Александр Борянский - Возвращение вещего Олега
Фотограф исчез. Прозвучал артиллерийский залп трехсекундной готовности, дед вскинул берданку, прицелился и с ударом гонга нажал на спусковой крючок. Айкидист упал. А дед, широко раскрыв рот и выпучив глаза, разглядывал свое ружье. Оно не выстрелило. Впервые за двадцать лет испытанная берданка дала осечку. В это время неубитый айкидист пришел в себя. С демоническим смехом он принялся скакать в своем углу, временами от радости теряя сознание. Вдруг он замер в неестественной позе и пристально посмотрел на деда.
— Шампанское в бачке, говоришь? На память, говоришь? — Он жестом подозвал фоторепортера. — Вот этого пня старого в анфас, профиль и со спины. — Он направился к деду. — И побыстрее!
Народ вокруг обрадовался, зашумел.
— Гаси, гаси его, старого!
— Убей изверга!
— Экспроприация экспроприаторов! — крикнул Спартак.

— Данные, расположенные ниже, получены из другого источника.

/-- AND, OR and XOR write the bitwise result, MVK its constant, MVKH its constant over the low half (R183, R191, R198, R213,
R227, R234, R224, R225). -/
def Obligations.LogicAndMoveResults : Prop :=
  ∀ s : State,
  (∀ o, writesWord s (.andLCst o) o.side o.dst (o.cst.signExtend 32 &&& crossC s o) 0) ∧
  (∀ o, writesWord s (.andLReg o) o.side o.dst (own1 s o &&& cross2 s o) 0) ∧
  (∀ o, writesWord s (.orLCst o) o.side o.dst (o.cst.signExtend 32 ||| crossC s o) 0) ∧
  (∀ o, writesWord s (.orLReg o) o.side o.dst (own1 s o ||| cross2 s o) 0) ∧
  (∀ o, writesWord s (.xorLCst o) o.side o.dst (o.cst.signExtend 32 ^^^ crossC s o) 0) ∧
  (∀ o, writesWord s (.xorLReg o) o.side o.dst (own1 s o ^^^ cross2 s o) 0) ∧
  (∀ o, writesWord s (.andSCst o) o.side o.dst (o.cst.signExtend 32 &&& crossC s o) 0) ∧
  (∀ o, writesWord s (.andSReg o) o.side o.dst (own1 s o &&& cross2 s o) 0) ∧
  (∀ o, writesWord s (.orSCst o) o.side o.dst (o.cst.signExtend 32 ||| crossC s o) 0) ∧
  (∀ o, writesWord s (.orSReg o) o.side o.dst (own1 s o ||| cross2 s o) 0) ∧
  (∀ o, writesWord s (.xorSCst o) o.side o.dst (o.cst.signExtend 32 ^^^ crossC s o) 0) ∧
  (∀ o, writesWord s (.xorSReg o) o.side o.dst (own1 s o ^^^ cross2 s o) 0) ∧
  (∀ o, writesWord s (.mvk o) o.side o.dst (o.cst.signExtend 32) 0) ∧
  (∀ o, writesWord s (.mvkh o) o.side o.dst (o.cst ++ (s.gpr o.side o.dst).extractLsb' 0 16) 0)

/-- SHL, SHR and SHRU write the shifted operand, bit by bit (R222, R228, R229, R230). The amount is written as src1 modulo
64, where R222 says that amounts above 39 count as 40: the same, since 40 bits are gone either way. -/
def Obligations.ShiftResults : Prop :=
  ∀ s : State,
  (∀ o, ready s (.shlCst o) → ∃ v : BitVec 32, isShl (crossC s o) (o.cst.toNat) v ∧ exec (.shlCst o) s = .next (s.putWord o.side o.dst v 0)) ∧
  (∀ o, ready s (.shlReg o) → ∃ v : BitVec 32, isShl (cross2 s o) (amount (s.gpr o.side o.src1)) v ∧ exec (.shlReg o) s = .next (s.putWord o.side o.dst v 0)) ∧
  (∀ o, ready s (.shlCstLong o) → ∃ v : BitVec 40, isShl (s.gprLong o.side o.src2) (o.cst.toNat) v ∧ exec (.shlCstLong o) s = .next (s.putLong o.side o.dst v)) ∧
  (∀ o, ready s (.shlRegLong o) → ∃ v : BitVec 40, isShl (s.gprLong o.side o.src2) (amount (s.gpr o.side o.src1)) v ∧ exec (.shlRegLong o) s = .next (s.putLong o.side o.dst v)) ∧
  (∀ o, ready s (.shrCst o) → ∃ v : BitVec 32, isShr (crossC s o) (o.cst.toNat) v ∧ exec (.shrCst o) s = .next (s.putWord o.side o.dst v 0)) ∧
  (∀ o, ready s (.shrReg o) → ∃ v : BitVec 32, isShr (cross2 s o) (amount (s.gpr o.side o.src1)) v ∧ exec (.shrReg o) s = .next (s.putWord o.side o.dst v 0)) ∧
  (∀ o, ready s (.shrCstLong o) → ∃ v : BitVec 40, isShr (s.gprLong o.side o.src2) (o.cst.toNat) v ∧ exec (.shrCstLong o) s = .next (s.putLong o.side o.dst v)) ∧
  (∀ o, ready s (.shrRegLong o) → ∃ v : BitVec 40, isShr (s.gprLong o.side o.src2) (amount (s.gpr o.side o.src1)) v ∧ exec (.shrRegLong o) s = .next (s.putLong o.side o.dst v)) ∧
  (∀ o, ready s (.shruCst o) → ∃ v : BitVec 32, isShru (crossC s o) (o.cst.toNat) v ∧ exec (.shruCst o) s = .next (s.putWord o.side o.dst v 0)) ∧
  (∀ o, ready s (.shruReg o) → ∃ v : BitVec 32, isShru (cross2 s o) (amount (s.gpr o.side o.src1)) v ∧ exec (.shruReg o) s = .next (s.putWord o.side o.dst v 0)) ∧
  (∀ o, ready s (.shruCstLong o) → ∃ v : BitVec 40, isShru (s.gprLong o.side o.src2) (o.cst.toNat) v ∧ exec (.shruCstLong o) s = .next (s.putLong o.side o.dst v)) ∧
  (∀ o, ready s (.shruRegLong o) → ∃ v : BitVec 40, isShru (s.gprLong o.side o.src2) (amount (s.gpr o.side o.src1)) v ∧ exec (.shruRegLong o) s = .next (s.putLong o.side o.dst v)) ∧
  (∀ o, ready s (.shlCstWide o) → ∃ v : BitVec 40, isShl ((crossC s o).setWidth 40) (o.cst.toNat) v ∧ exec (.shlCstWide o) s = .next (s.putLong o.side o.dst v)) ∧
  (∀ o, ready s (.shlRegWide o) → ∃ v : BitVec 40, isShl ((cross2 s o).setWidth 40) (amount (s.gpr o.side o.src1)) v ∧ exec (.shlRegWide o) s = .next (s.putLong o.side o.dst v))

— Это ты чего? — спросил Олег.
— А это он его сейчас убьет, а цепь себе заберет.
Зал находился в предвкушении справедливости.
Но что-то было явно не так. Изуверы-зрители начали переглядываться, постепенно замолкать, и в наступившей тишине вдруг раздался жалобный стон. Дед сидел в своем углу ринга, раскачивался из стороны в сторону и заводил какую-то невероятно грустную, прощальную мелодию. Еле слышная вначале, она набирала силу.
Ой ты гой-еси, мухобой-трава,
Разрослася ты, нету моченьки,
А срубить тебя нету молодца,
Нету молодца в чистом полюшке,
Увела его тяжкая долюшка.
Дева плачет по нему, убивается,
Дева писаная раскрасавица,
Третья ночь уже как не спит она.
Ой ты гой-еси, мухобой-трава.
Что не спится тебе, красна девица?
Аль забота изъела душеньку?
Али думаешь думу черную?
Али стон из-за моря слышится?
Али съела чего-нибудь не то?
Говорит она таковы слова:
«Оттого я сижу и кручинюся,
Что нашло на меня горе-горюшко.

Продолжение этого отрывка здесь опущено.